Não é sempre assim, mas acontece com frequência maior do que deveria.
Alguém sempre ganha
Você pode pensar que é um absurdo imaginar que alguém pague para parlamentares tomarem decisões que causam essas catástrofes. Mas, nesse mundo, quando a indústria de uma região perde, outra região ganha.
Quando privilégios públicos são mantidos, os sindicatos ganham.
Quando a ordem se desestabiliza, organizações criminosas se enraízam. Sim, porque existe lobby até de organizações criminosas. São Paulo e o Rio de Janeiro estão aí para provar isso.
Blusinhas
Mas, longe das influências do crime, apenas para citar dois exemplos recentes de votações polêmicas no Congresso, basta lembrar a dificuldade que foi para se aprovar os benefícios à indústria automotiva do Nordeste (que se não fossem aprovados, iriam beneficiar o Sudeste) e, ainda mais próximo, o caso da “taxa das blusinhas”.
Nesta última discussão, a taxa de 20% sobre os produtos de até US$ 50 comprados em sites chineses foi aprovada na Câmara dos Deputados, mas de um jeito muito esquisito.
É bom, mas era ruim
Apesar de ser bom para gerar empregos na indústria nacional e ajudar na competitividade das empresas brasileiras obrigadas a concorrer com os sites chineses, foi incrivelmente complicado aprovar o tributo. O presidente da Câmara, Arthur Lira (PP), precisou mandar enfiar a taxa dentro de outro projeto, quase escondido, o que chamam informalmente de “Jabuti”, porque aparentemente ninguém queria brigar com os chineses.
Bugigangas
Aí aparece o presidente da República, Lula (PT), avisando apressado que se fosse aprovado “iria vetar”, que “não era necessário colocar taxa porque eram só bugigangas”. A preocupação do petista em não prejudicar os sites chineses chamou a atenção.

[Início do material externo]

/-- Writes that set arrival marks (R279): the words of the range inside open channels are marked. -/
def State.markArrival (s : State) (x : Sec) (cl : Fin 96) (off n : Nat) : State :=
  let c := s.cluster x cl
  let ws := (wordsOf off n).filter fun o => inChannel c o
  let s := { s with spadMarks := ws.foldl (fun m o => Sparse.put false m (spadWord x cl o) true) s.spadMarks }
  if ws.isEmpty then s else s.advanceMarks x cl

end Sys2Proof.Machine
end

Toda a indústria nacional argumentou que o desemprego poderia aumentar se não houvesse igualdade de condições. Até as centrais de trabalhadores, que normalmente apoiam Lula, criticaram ele.
Esquisito
No fim, aconteceu um acordo meio forçado e o texto passou para o Senado. Aí a história ficou ainda mais esquisita. O relator na Casa Alta, com a explicação mais esquisita possível, avisou que iria tirar o trecho sobre a taxa, porque achou que o tema “tem que ser melhor discutido”.
De repente, o texto que foi discutido, modificado, resultado de acordo entre governo, partidos e líderes do Congresso, além de representantes do ministério da Fazenda, virou “algo que precisa ser melhor discutido”. É estranho, pra dizer o mínimo.
Libera
Há uma ideia sobre a liberação das drogas acabar com o tráfico de drogas. E se o lobby fosse liberado no Brasil, e regulamentado, será que teríamos menos problemas?
Quem já defendeu isso, e o fez com a profundidade que lhe era peculiar, foi Marco Maciel. O ex-senador pernambucano defendia que o lobby fosse liberado e regulamentado para que houvesse transparência.
Precisamos falar
No entendimento do ex-senador e ex-governador pernambucano, quando um parlamentar votasse contra o interesse de seus eleitores, bastaria ir ver quem eram seus financiadores e essas pressões poderiam ser explicitadas.
Transparência é um dos elementos mais importantes da democracia. E as coisas andam cada vez mais esquisitas na democracia brasileira. Precisamos falar sobre o lobby.